Sunetric
- Type: Private
- Industry: Solar Energy
- Founded: 2004
- Founder: Sean Mullen and Beth Ann Mullen
- Headquarters: Kailua, Hawaii, U.S.
- Area served: Hawaiian Islands
- Key people: Sean Mullen (Founder), Alex Tiller (CEO)
- Products: Photovoltaic installations
- Owner: Sean Mullen (Founder and majority shareholder)
- Number of employees: 80+ (2010)
- Website: sunetric.com

= Sunetric =

Hawaian power company

Sunetric is a Hawaii-based photovoltaic solar power company that performs consultation, design, and installation of photovoltaic systems for residential, commercial, military, and non-profit customers. Sunetric operates on all of the Hawaiian islands and in several states in the continental US. The company was founded in 2004 as Suntech Hawaii by Sean Mullen. Alex Tiller is the company's CEO. The company handles system consulting, design, and installation, and remains responsible for maintenance, monitoring, and repairs.

Sunetric Capital, LLC is a separate entity that provides funding via capital investment for the Sunetric Power Plan, a Power Purchase Agreement designed by Mullen and Tiller whereby the company pays for the up-front costs of commercial projects and acts as owner and maintainer while customers (host) pay for the electricity generated by the renewable energy system. This reduces the initial cost to the business-owner or nonprofit entity.

Sunetric's push for photovoltaic installations is of particular import to the State of Hawaii, which, despite having already reached grid parity, relies on fuel imports for 90% of its energy needs, making it an ideal candidate for energy independence.
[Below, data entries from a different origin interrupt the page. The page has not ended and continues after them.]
-- ==== Sys2Proof/Laws/PerInstr.lean ====
section
/-! SUPPORT. Statements made of each command apart. -/

namespace Sys2Proof.Laws

/-- The command is well formed, and its word has zero `MBZ` bits, an assigned opcode, and is read back by the table's
decoder from the 8 bits that can differ and from all 32 (R140, R141). -/
def EncodingFixed.Statement (i : Instr) : Prop :=
  i.wellFormed = true ∧ mbzField (encode i) = 0 ∧ (opcodeField (encode i)).toNat < 8 ∧
    decodeTableWord 8 (encode i).toNat = some i ∧ decodeTableWord 32 (encode i).toNat = some i

theorem EncodingFixed.nop : EncodingFixed.Statement .nop := by unfold EncodingFixed.Statement; decide

theorem EncodingFixed.softReset : EncodingFixed.Statement .softReset := by unfold EncodingFixed.Statement; decide

theorem EncodingFixed.initStream : EncodingFixed.Statement .initStream := by unfold EncodingFixed.Statement; decide

theorem EncodingFixed.decryptBlock : EncodingFixed.Statement .decryptBlock := by unfold EncodingFixed.Statement; decide

theorem EncodingFixed.decryptFinal : EncodingFixed.Statement .decryptFinal := by unfold EncodingFixed.Statement; decide

theorem EncodingFixed.ckDecrypt : EncodingFixed.Statement .ckDecrypt := by unfold EncodingFixed.Statement; decide

theorem EncodingFixed.compare : EncodingFixed.Statement .compare := by unfold EncodingFixed.Statement; decide

theorem EncodingFixed.errClear : EncodingFixed.Statement .errClear := by unfold EncodingFixed.Statement; decide

end Sys2Proof.Laws
end

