/-- A dry run has no destination to check (R491). -/
theorem checkDestination_of_dryRun (stripExt : Path → Path) {r : RunRequest} (dry : r.dryRun = true) :
    checkDestination stripExt r = .ok () := by
  rw [checkDestination, outputPathOf, if_pos dry]

/-! ### A run that fails before its driver program -/

theorem planRun_of_wrong_password {stripExt : Path → Path} {r : RunRequest} {f : List Byte} {c : Container}
    (file : r.file = some f) (read : readContainer r.magic r.supportedMajor f = .ok c) (check : r.override = false)
    (wrong : deriveHash r.password c.salt ≠ c.pwhash) : planRun stripExt r = .error .authentication := by
  rw [planRun_eq_bind, file, Option.elim_some, read]
  change checkPassword r.override _ _ >>= _ = _
  rw [check, checkPassword_of_wrong wrong]
  rfl

theorem startRun_of_error {stripExt : Path → Path} {r : RunRequest} {e : HostError} (s : State)
    (h : planRun stripExt r = .error e) :
    startRun stripExt r s =
      { s with host := { HostAgent.idle with outcome := .failed e, outputFile := r.existing } } := by
  rw [startRun, h]

/-- A host with no statement to perform changes nothing by its step. -/
theorem hostStep_of_nextStmt_eq_none {s : State} (h : s.host.nextStmt = none) : hostStep s = .next s := by
  rw [hostStep, h]

end Sys2Proof.Machine

section

open Sys2Proof Sys2Proof.Machine

/-- Settles O54: each outcome is that of the first read or check that fails. -/
theorem readerOutcomes : Obligations.ReaderOutcomes := by
  intro magic major f
  refine ⟨fun short => ?_, readContainer_of_bad_magic major, fun short sig => ?_, fun long sig version => ?_,
    fun long short sig version => ?_, fun long sig version => ?_⟩
  · rw [readContainer_eq_bind, readExact_of_lt short]
    rfl
  · rw [readContainer_of_magic major short.ge sig, readVersioned, readByte_of_le short.le]
    rfl
  · rw [readContainer_of_magic major (Nat.le_of_succ_le long) sig, readVersioned_of_unsupported long version]
  · rw [readContainer_of_magic major (Nat.le_of_succ_le long) sig, readVersioned_of_supported long version,
      readFields_of_le short]
  · rw [readContainer_of_magic major (by omega) sig, readVersioned_of_supported (by omega) version,
      readFields_of_lt long]

/-- Settles O55: the plan is the authentication error, and the host it leaves has ended its run. -/
theorem wrongPasswordStops : Obligations.WrongPasswordStops := by
  intro stripExt s r f c file read check wrong t
  have failed : t = _ := startRun_of_error s (planRun_of_wrong_password file read check wrong)
  rw [failed]
  exact ⟨rfl, rfl, rfl, rfl, hostStep_of_nextStmt_eq_none rfl⟩

/-- Settles O56: override and the no-write flag are read by the two checks alone, and both let the run pass. -/
theorem sameDriverProgram : Obligations.SameDriverProgram := by
  intro stripExt r p h
  obtain ⟨c, read, password, destination, program⟩ := (planRun_eq_ok_iff stripExt r p).mp h
  refine ⟨(planRun_eq_ok_iff _ _ _).mpr ⟨c, read, checkPassword_override _ _, ?_, program⟩,
    (planRun_eq_ok_iff _ _ _).mpr ⟨c, read, password, checkDestination_of_dryRun stripExt rfl, program⟩⟩
  exact destination

end
end

section
/-! The chunk loop (46_host_protocol.md R489, R490): the lines of a data region do not depend on how it is cut into
chunks. -/

namespace Sys2Proof.Machine

/-! ### The lines of a run of blocks -/

theorem blocksLines_succ (n : Nat) (d : List Byte) :
    blocksLines (n + 1) d = blockLines (padTo 16 (d.take 16)) ++ blocksLines n (d.drop 16) := rfl

theorem blocksLines_add (m n : Nat) (d : List Byte) :
    blocksLines (m + n) d = blocksLines m d ++ blocksLines n (d.drop (16 * m)) := by
  induction m generalizing d with
  | zero => simp [blocksLines]
  | succ m ih => rw [Nat.succ_add, blocksLines_succ, blocksLines_succ, ih, List.drop_drop, List.append_assoc,
      Nat.mul_succ, Nat.add_comm 16]

/-- The first `n` blocks are in the first `16 * n` bytes. -/
theorem blocksLines_take {n k : Nat} (h : 16 * n ≤ k) (d : List Byte) :
    blocksLines n (d.take k) = blocksLines n d := by
  induction n generalizing k d with
  | zero => rfl
  | succ n ih =>
    rw [blocksLines_succ, blocksLines_succ, List.take_take, Nat.min_eq_left (by omega), List.drop_take,
      ih (by omega)]

/-! ### Chunks -/

theorem chunkLines_short_zero (fuel : Nat) (d : List Byte) :
    chunkLines (some 0) fuel d = [.step (.fail .io)] := by
  cases fuel <;> rfl
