/-- SUB and SUBN: the difference modulo 256, then no-borrow into VF, which wins when x = 15
(R163, R164). -/
def Obligations.SubtractsSetNoBorrow : Prop :=
  Encoded8 0x5 .sub ∧ Encoded8 0x7 .subn ∧
  ∀ (x y : Reg) (s : State),
    (∃ t, exec (.sub x y) s = .next t ∧
      readV t 15 = (if (readV s y).toNat ≤ (readV s x).toNat then 1 else 0) ∧
      (x ≠ 15 → (readV t x).toNat = ((readV s x).toNat + 256 - (readV s y).toNat) % 256) ∧
      (∀ r, r ≠ x → r ≠ 15 → readV t r = readV s r) ∧ FrameV s t) ∧
    (∃ t, exec (.subn x y) s = .next t ∧
      readV t 15 = (if (readV s x).toNat ≤ (readV s y).toNat then 1 else 0) ∧
      (x ≠ 15 → (readV t x).toNat = ((readV s y).toNat + 256 - (readV s x).toNat) % 256) ∧
      (∀ r, r ≠ x → r ≠ 15 → readV t r = readV s r) ∧ FrameV s t)

/-- AND, OR and XOR work bit by bit and set no flag (R165, R166, R167). -/
def Obligations.LogicSetsNoFlag : Prop :=
  Encoded8 0x2 .andReg ∧ Encoded8 0x1 .orReg ∧ Encoded8 0x3 .xorReg ∧
  ∀ (x y : Reg) (s : State),
    (∃ t, exec (.andReg x y) s = .next t ∧
      (∀ b, (readV t x).getLsbD b = ((readV s x).getLsbD b && (readV s y).getLsbD b)) ∧
      (∀ r, r ≠ x → readV t r = readV s r) ∧ FrameV s t) ∧
    (∃ t, exec (.orReg x y) s = .next t ∧
      (∀ b, (readV t x).getLsbD b = ((readV s x).getLsbD b || (readV s y).getLsbD b)) ∧
      (∀ r, r ≠ x → readV t r = readV s r) ∧ FrameV s t) ∧
    (∃ t, exec (.xorReg x y) s = .next t ∧
      (∀ b, (readV t x).getLsbD b = ((readV s x).getLsbD b ^^ (readV s y).getLsbD b)) ∧
      (∀ r, r ≠ x → readV t r = readV s r) ∧ FrameV s t)

/-- ADD I, Vx wraps modulo 65536 and sets no flag (R168); LD F, Vx points I at five times the whole byte
(R193). -/
def Obligations.IndexArithmetic : Prop :=
  EncodedF 0x1E .addI ∧ EncodedF 0x29 .ldFont ∧
  ∀ (x : Reg) (s : State),
    (∃ t, exec (.addI x) s = .next t ∧ t.i.toNat = (s.i.toNat + (readV s x).toNat) % 65536 ∧
      FrameI s t) ∧
    (∃ t, exec (.ldFont x) s = .next t ∧ t.i.toNat = (readV s x).toNat * 5 ∧ FrameI s t)

/-- SHR and SHL shift the source that quirk (b) selects by one, into V[x]; then the bit shifted out goes
to VF, which wins when x = 15 (R32, R169, R170). -/
def Obligations.ShiftsFromTheQuirkSource : Prop :=
  Encoded8 0x6 .shr ∧ Encoded8 0xE .shl ∧
  ∀ (x y : Reg) (s : State) (source : Byte),
    source = (if s.qShiftVy = true then readV s y else readV s x) →
    (∃ t, exec (.shr x y) s = .next t ∧ (readV t 15).toNat = source.toNat % 2 ∧
      (x ≠ 15 → (readV t x).toNat = source.toNat / 2) ∧
      (∀ r, r ≠ x → r ≠ 15 → readV t r = readV s r) ∧ FrameV s t) ∧
    (∃ t, exec (.shl x y) s = .next t ∧ (readV t 15).toNat = source.toNat / 128 ∧
      (x ≠ 15 → (readV t x).toNat = source.toNat * 2 % 256) ∧
      (∀ r, r ≠ x → r ≠ 15 → readV t r = readV s r) ∧ FrameV s t)

/-- RND takes a fresh free draw and masks it (R171); the draw is the free value of log 6. -/
def Obligations.RandomIsAMaskedFreshDraw : Prop :=
  ∀ (x : Reg) (kk : Byte) (s : State), ∃ t, exec (.rnd x kk) s = .next t ∧
    readV t x = Config.randomByte s.draws &&& kk ∧ t.draws = s.draws + 1 ∧
    (∀ r, r ≠ x → readV t r = readV s r) ∧ FrameVDraws s t

/-! ## Memory transfer -/

/-- BCD stores the three digits at I, I + 1, I + 2, leaves I, and faults at the first address above
0xFFF (R190). -/
def Obligations.BcdStoresDecimalDigits : Prop :=
  ∀ (x : Reg) (s : State), MemoryOk s →
    (dataAddress s 2 ≤ 0xFFF → ∃ t, exec (.bcd x) s = .next t ∧
      (byteAt t (dataAddress s 0)).toNat = (readV s x).toNat / 100 ∧
      (byteAt t (dataAddress s 1)).toNat = (readV s x).toNat / 10 % 10 ∧
      (byteAt t (dataAddress s 2)).toNat = (readV s x).toNat % 10 ∧
      (∀ a, a < dataAddress s 0 ∨ dataAddress s 2 < a → byteAt t a = byteAt s a) ∧
      t = { s with mem := t.mem }) ∧
    (NoFault s → 0xFFF < dataAddress s 2 → ∃ t, exec (.bcd x) s = .next t ∧
      t.fault = some (.memOutOfRange (max (dataAddress s 0) 0x1000)) ∧ t.pc = s.pc)

/-- Block store writes V0..Vx from I on, advances I only under quirk (a), and faults at the first address
above 0xFFF (R31, R191). -/
def Obligations.BlockStoreWritesRegisters : Prop :=
  ∀ (x : Reg) (s : State), MemoryOk s →
    (dataAddress s x.val ≤ 0xFFF → ∃ t, exec (.storeRegs x) s = .next t ∧
      (∀ k : Reg, k ≤ x → byteAt t (dataAddress s k.val) = readV s k) ∧
      (∀ a, a < dataAddress s 0 ∨ dataAddress s x.val < a → byteAt t a = byteAt s a) ∧
      t.i.toNat = (if s.qIncI = true then (s.i.toNat + x.val + 1) % 65536 else s.i.toNat) ∧
      t = { s with mem := t.mem, i := t.i }) ∧
    (NoFault s → 0xFFF < dataAddress s x.val → ∃ t, exec (.storeRegs x) s = .next t ∧
      t.fault = some (.memOutOfRange (max (dataAddress s 0) 0x1000)) ∧ t.pc = s.pc)

/-- Block load reads V0..Vx from I on, advances I only under quirk (a), and faults at the first address
above 0xFFF (R31, R192). -/
def Obligations.BlockLoadReadsRegisters : Prop :=
  ∀ (x : Reg) (s : State),
    (dataAddress s x.val ≤ 0xFFF → ∃ t, exec (.loadRegs x) s = .next t ∧
      (∀ k : Reg, k ≤ x → readV t k = byteAt s (dataAddress s k.val)) ∧
      (∀ k : Reg, x < k → readV t k = readV s k) ∧
      t.i.toNat = (if s.qIncI = true then (s.i.toNat + x.val + 1) % 65536 else s.i.toNat) ∧
      FrameVI s t) ∧
    (NoFault s → 0xFFF < dataAddress s x.val → ∃ t, exec (.loadRegs x) s = .next t ∧
      t.fault = some (.memOutOfRange (max (dataAddress s 0) 0x1000)) ∧ t.pc = s.pc)

/-- A block load through the region a block store wrote gives V0..Vx back, whatever the V registers held
in between (R191, R192). -/
def Obligations.BlockStoreThenLoadRoundTrips : Prop :=
  ∀ (x : Reg) (s : State), MemoryOk s → dataAddress s x.val ≤ 0xFFF →
    ∃ t, exec (.storeRegs x) s = .next t ∧
      ∀ t', t'.mem = t.mem → t'.i = s.i →
        ∃ u, exec (.loadRegs x) t' = .next u ∧ ∀ k : Reg, k ≤ x → readV u k = readV s k

/-! ## Timers -/

/-- LD Vx, DT; LD DT, Vx; LD ST, Vx (R210, R211, R212). -/
def Obligations.TimerInstructions : Prop :=
  ∀ (x : Reg) (s : State),
    (∃ t, exec (.readDt x) s = .next t ∧ readV t x = s.dt ∧
      (∀ r, r ≠ x → readV t r = readV s r) ∧ FrameV s t) ∧
    (∃ t, exec (.writeDt x) s = .next t ∧ t.dt = readV s x ∧ FrameDt s t) ∧
    (∃ t, exec (.writeSt x) s = .next t ∧ t.st = readV s x ∧ FrameSt s t)

/-- The timer engine: each timer loses 1 and stops at 0, once per tick, after the batch (R275); the sound
output is active while ST is not 0 (R280). -/
def Obligations.TimersStopAtZero : Prop :=
  ∀ s : State,
    (∀ t, executes s = true → batch 10 s = .next t → NoFault t →
      runTick s = .next (timerDecrement t)) ∧
    (timerDecrement s).dt.toNat = s.dt.toNat - 1 ∧ (timerDecrement s).st.toNat = s.st.toNat - 1 ∧
    timerDecrement s = { s with dt := (timerDecrement s).dt, st := (timerDecrement s).st } ∧
    (soundActive s = true ↔ 0 < s.st.toNat)

/-! ## Keyboard -/

/-- SKP and SKNP test the key V[x], skip on it, and fault on a value above 15 (R220, R221). -/
def Obligations.KeySkips : Prop :=
  ∀ (x : Reg) (s : State),
    (∀ k : Fin 16, k.val = (readV s x).toNat →
      exec (.skp x) s
        = .next (if s.keysDown[k] = true then { s with pc := s.pc + 4, pcSet := true } else s) ∧
      exec (.sknp x) s
        = .next (if s.keysDown[k] = true then s else { s with pc := s.pc + 4, pcSet := true })) ∧
    (NoFault s → 15 < (readV s x).toNat →
      exec (.skp x) s = .next { s with fault := some (.keyIndexOutOfRange (readV s x)) } ∧
      exec (.sknp x) s = .next { s with fault := some (.keyIndexOutOfRange (readV s x)) })

/-- LD Vx, K starts a wait in which the core executes nothing; the delivery that finds the core neither
faulted nor halted writes the key code into V[x] and ends the wait (R222). -/
def Obligations.WaitForKey : Prop :=
  ∀ (x : Reg) (s : State), ∃ t, exec (.waitKey x) s = .next t ∧ t.keyWait = some x ∧
    FrameKeyWait s t ∧ executes t = false ∧
    ∀ (t' : State) (k : Fin 16), t'.keyWait = t.keyWait → NoFault t' → t'.halted = false →
      (readV (acceptKey k t') x).toNat = k.val ∧
      (∀ r, r ≠ x → readV (acceptKey k t') r = readV t' r) ∧
      (acceptKey k t').keyWait = none ∧ executes (acceptKey k t') = true

/-- A key press delivered between ticks (R272). -/
def Obligations.KeyDelivery : Prop :=
  ∀ (s : State) (k : Nat), s.tickPos = 0 →
    (15 < k → hostCall (.deliverKeyPress k) s = .refused .keyOutOfRange) ∧
    (k ≤ 15 → s.fault ≠ none ∨ s.halted = true ∨ s.keyWait = none →
      hostCall (.deliverKeyPress k) s = .next s) ∧
    (∀ x, k ≤ 15 → NoFault s → s.halted = false → s.keyWait = some x →
      hostCall (.deliverKeyPress k) s
        = .next { writeV s x (BitVec.ofNat 8 k) with keyWait := none })

/-! ## Display -/

/-- DRW does what its pseudocode does, with the wrap of R235, for every operand, both settings of
DRAW_XY_SAMPLING and every DISPLAY_OFF_FIELD (R235, R236). -/
def Obligations.DrawFollowsItsPseudocode : Prop :=
  (∀ w : Word, fieldOp w = 0xD → decode w = .ok (.drw (fieldX w) (fieldY w) (fieldN w))) ∧
  (∀ c size, wrap c size = if c > size then c - size else c) ∧
  (∀ off m x y n s, drawSprite off m x y n s = pseudoDraw off m x y n s) ∧
  (∀ x y n s,
    exec (.drw x y n) s = settle (pseudoDraw Config.displayOffField Config.drawXySampling x y n s))
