-- ==== Sys2Proof/Tests/Slice0.lean ====
section
/-! SUPPORT. Tests of the model against the spec's own examples and vectors (95_test_vectors.md; the id of
the vector stands above each test), and a named witness for the hypotheses of every obligation. -/

namespace Sys2Proof.Tests

open Sys2Proof.Machine

/-! ## Helpers -/

/-- The start state of the vectors: the word under test at 0x200, the core executing. -/
def start (w : Nat) : State := State.reset.withFetchWord 16 w

/-- Bytes in memory from an address on. -/
def withBytes (s : State) (addr : Nat) (bytes : List Byte) : State :=
  { s with mem := pokeBytes s.mem addr bytes }

/-- The state after one step. -/
def stepped (s : State) : State :=
  match step s with
  | .next t => t
  | .fault _ | .refused _ => s

/-- The state after one tick. -/
def ticked (s : State) : State :=
  match runTick s with
  | .next t => t
  | .fault _ | .refused _ => s

/-- A booted core (R306) with a program and no font. -/
def booted (image : List Byte) : State :=
  { withBytes State.reset 0x200 image with halted := false }

/-- `PC` and one register. -/
def pcV (s : State) (x : Reg) : Nat × Byte := (s.pc.toNat, readV s x)

/-- `PC`, one register and `VF`. -/
def pcVF (s : State) (x : Reg) : Nat × Byte × Byte := (s.pc.toNat, readV s x, readV s 15)

/-! ## Well-formedness -/

/-- A SYS with the word of CLS or RET is ill-formed (R85). -/
theorem test_wellFormed_refuses_sys_e0 : (Instr.sys 0x1E0).wellFormed = false := by decide
theorem test_wellFormed_refuses_sys_ee : (Instr.sys 0x0EE).wellFormed = false := by decide
theorem test_wellFormed_accepts_sys_e1 : (Instr.sys 0x0E1).wellFormed = true := by decide

/-! ## Decoding: the words are the spec's, written out from R91 -/

theorem test_decode_control_flow :
    decode 0x0300 = .ok (.sys 0x300) ∧ decode 0x1228 = .ok (.jp 0x228) ∧
    decode 0xB3F1 = .ok (.jpV0 0x3F1) ∧ decode 0x2345 = .ok (.call 0x345) ∧
    decode 0x00EE = .ok .ret ∧ decode 0x3A05 = .ok (.seImm 10 5) ∧
    decode 0x41FF = .ok (.sneImm 1 0xFF) ∧ decode 0x5120 = .ok (.seReg 1 2) ∧
    decode 0x9CF0 = .ok (.sneReg 12 15) := by decide

theorem test_decode_load_move :
    decode 0x6FAB = .ok (.ldImm 15 0xAB) ∧ decode 0x8120 = .ok (.ldReg 1 2) ∧
    decode 0xA2F0 = .ok (.ldI 0x2F0) := by decide

theorem test_decode_arithmetic :
    decode 0x7305 = .ok (.addImm 3 5) ∧ decode 0x8124 = .ok (.addReg 1 2) ∧
    decode 0x8125 = .ok (.sub 1 2) ∧ decode 0x8127 = .ok (.subn 1 2) ∧
    decode 0x8122 = .ok (.andReg 1 2) ∧ decode 0x8121 = .ok (.orReg 1 2) ∧
    decode 0x8123 = .ok (.xorReg 1 2) ∧ decode 0xF41E = .ok (.addI 4) ∧
    decode 0x8126 = .ok (.shr 1 2) ∧ decode 0x812E = .ok (.shl 1 2) ∧
    decode 0xC30F = .ok (.rnd 3 0x0F) := by decide

theorem test_decode_memory_timers :
    decode 0xF533 = .ok (.bcd 5) ∧ decode 0xF255 = .ok (.storeRegs 2) ∧
    decode 0xF265 = .ok (.loadRegs 2) ∧ decode 0xF229 = .ok (.ldFont 2) ∧
    decode 0xF307 = .ok (.readDt 3) ∧ decode 0xF315 = .ok (.writeDt 3) ∧
    decode 0xF318 = .ok (.writeSt 3) := by decide

theorem test_decode_keyboard_display :
    decode 0xE19E = .ok (.skp 1) ∧ decode 0xE1A1 = .ok (.sknp 1) ∧
    decode 0xF30A = .ok (.waitKey 3) ∧ decode 0xD125 = .ok (.drw 1 2 5) ∧
    decode 0x00E0 = .ok .cls := by decide

/-- Words that are not canonical but decode (CF14, CF20, KB6, KB7, DC7, DC8, DC9). -/
theorem test_decode_other_words :
    decode 0x03EE = .ok .ret ∧ decode 0x5127 = .ok (.seReg 1 2) ∧ decode 0x912F = .ok (.sneReg 1 2) ∧
    decode 0xE100 = .ok (.skp 1) ∧ decode 0xE1FF = .ok (.sknp 1) ∧ decode 0x01E0 = .ok .cls ∧
    decode 0x0FEE = .ok .ret ∧ decode 0x00E1 = .ok (.sys 0x0E1) := by decide

/-- Illegal words (DC1 to DC4, DC10), and the named alternative of family F (DC5, DC6). -/
theorem test_decode_illegal :
    decode 0x8008 = .error (.illegal 0x8008) ∧ decode 0x800F = .error (.illegal 0x800F) ∧
    decode 0xF000 = .error (.illegal 0xF000) ∧ decode 0xF02C = .error (.illegal 0xF02C) ∧
    decode 0xFFFF = .error (.illegal 0xFFFF) ∧
    decodeWith .nibbleTree 0xF02C = .ok (.ldFont 0) ∧
    decodeWith .nibbleTree 0xF01F = .error (.illegal 0xF01F) := by decide

/-- Bytes are read big-endian (R65), and one byte is no word (R80). -/
theorem test_decode_bytes :
    decodeBytes [0x12, 0x28, 0x99] = .ok (.jp 0x228, [0x99]) ∧
    decodeBytes [0x12] = .error .truncated ∧
    decodeTableWord 16 0x1228 = some (.jp 0x228) ∧ decodeTableWord 16 0x8008 = none := by decide

/-- The encoder writes the words of R91. -/
theorem test_encode_canonical :
    encode (.seReg 1 2) = 0x5120 ∧ encode (.skp 1) = 0xE19E ∧ encode (.sknp 1) = 0xE1A1 ∧
    encode (.shl 1 2) = 0x812E ∧ encode (.loadRegs 2) = 0xF265 ∧ encode .ret = 0x00EE ∧
    encodeBytes (.drw 1 2 5) = [0xD1, 0x25] := by decide

/-! ## Control flow (95: CF) -/

/-- CF1. -/
theorem test_sys : ((stepped (start 0x0300)).pc.toNat, (stepped (start 0x0300)).sp.val) = (0x300, 0) := by
  decide
/-- CF3. -/
theorem test_jp : (stepped (start 0x1228)).pc = 0x228 := by decide
/-- CF4: a jump to itself sets `pc_set`, so PC does not advance. -/
theorem test_jp_to_itself : (stepped (start 0x1200)).pc = 0x200 := by decide
/-- CF5: the odd target faults at the next fetch. -/
theorem test_jp_odd :
    (stepped (start 0x1201)).pc = 0x201 ∧
    (stepped (stepped (start 0x1201))).fault = some (.misalignedFetch 0x201) := by decide
/-- CF7: the sum is not masked to 12 bits. -/
theorem test_jpV0 :
    (stepped (writeV (start 0xBFFF) 0 0xFF)).pc = 0x10FE ∧
    (stepped (stepped (writeV (start 0xBFFF) 0 0xFF))).fault = some (.memOutOfRange 0x10FE) := by decide
/-- CF10. -/
theorem test_call :
    let t := stepped { start 0x2300 with sp := 15 }
    t.stack[15] = 0x202 ∧ t.sp = 16 ∧ t.pc = 0x300 := by decide
/-- CF11. -/
theorem test_call_overflow :
    stepped { start 0x2300 with sp := 16 }
      = { start 0x2300 with sp := 16, fault := some (.stackOverflow 0x200) } := by decide
/-- CF12. -/
theorem test_ret :
    let t := stepped { start 0x00EE with sp := 1, stack := (start 0).stack.set 0 0x202 }
    t.pc = 0x202 ∧ t.sp = 0 ∧ t.stack[0] = 0x202 := by decide
/-- CF13. -/
theorem test_ret_underflow :
    (stepped (start 0x00EE)).fault = some (.stackUnderflow 0x200) ∧
    (stepped (start 0x00EE)).pc = 0x200 := by decide
/-- CF15, CF16. -/
theorem test_seImm :
    (stepped (writeV (start 0x3005) 0 5)).pc = 0x204 ∧
    (stepped (writeV (start 0x3005) 0 6)).pc = 0x202 := by decide
/-- CF17, CF18. -/
theorem test_sneImm :
    (stepped (writeV (start 0x4105) 1 5)).pc = 0x202 ∧ (stepped (start 0x4105)).pc = 0x204 := by decide
/-- CF20, CF21. -/
theorem test_seReg :
    (stepped (writeV (writeV (start 0x5127) 1 0x33) 2 0x33)).pc = 0x204 ∧
    (stepped (writeV (writeV (start 0x5120) 1 1) 2 2)).pc = 0x202 := by decide
/-- CF23, CF24. -/
theorem test_sneReg :
    (stepped (writeV (writeV (start 0x9120) 1 1) 2 2)).pc = 0x204 ∧
    (stepped (writeV (start 0x9110) 1 9)).pc = 0x202 := by decide
/-- CF25: a skip past the top of memory. -/
theorem test_skip_past_top :
    let t := stepped ({ State.reset with pc := 0xFFC }.withFetchWord 16 0x3000)
    t.pc = 0x1000 ∧ (stepped t).fault = some (.memOutOfRange 0x1000) := by decide

/-! ## Load and move (95: LM) -/

/-- LM2. -/
theorem test_ldImm : pcV (stepped (start 0x6FAB)) 15 = (0x202, 0xAB) := by decide
/-- LM3. -/
theorem test_ldReg : pcV (stepped (writeV (start 0x8120) 2 0x7F)) 1 = (0x202, 0x7F) := by decide
/-- LM5. -/
theorem test_ldI : (stepped { start 0xA2F0 with i := 0xFFFF }).i = 0x02F0 := by decide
Photovoltaic customers in Hawaii qualify for both a 35% state tax rebate and a 30% federal tax rebate on all photovoltaic installations.

According to the Honolulu Department of Planning and Permitting photovoltaic permit records, Sunetric performs, on average, the installation and activation of 40% (the majority market share) of net-metered photovoltaic systems in Hawaii. Since its founding in 2004, the company has performed approximately 3,583 residential solar power installations and approximately 109 commercial installations, totaling over 60 megawatts throughout the islands.

In December 2008, Sunetric completed both the largest roof-mounted photovoltaic installation in Hawaii on top of Kona Commons shopping mall and the second-largest solar farm in Hawaii at Wilcox Memorial Hospital on Kauai. The Wilcox Memorial Hospital installation comprises 2,190 solar panels connected to 3 solar inverters with a rating of 504 kilowatts.

Since 2006, the company has installed more than 2 megawatts of photovoltaic systems for military bases in Hawaii, including Schofield Barracks, Fort Shafter, Hickam AFB, Bellows AFB, and Aliamanu Military Reservation. The company is responsible for a photovoltaic system used to power the hydrogen fuel cell plant at Hickam Air Force Base.

==SunPower==

In early 2010, Sunetric became Sunpower's first Accredited Elite Dealer. Sunpower is a manufacturer of high-efficiency solar cells and modules.

==Suniva==

In late 2011, Sunetric became the First and Exclusive distributor / installer of Suniva Solar Modules, a high-efficiency manufacturer of solar cells and modules. Suniva has developed patented low-cost methods to produce high-efficiency and high-reliability modules.

In February 2012, Sunetric also became Suniva's first Master Installer Certified contractor, having installed over 3,000 Suniva modules.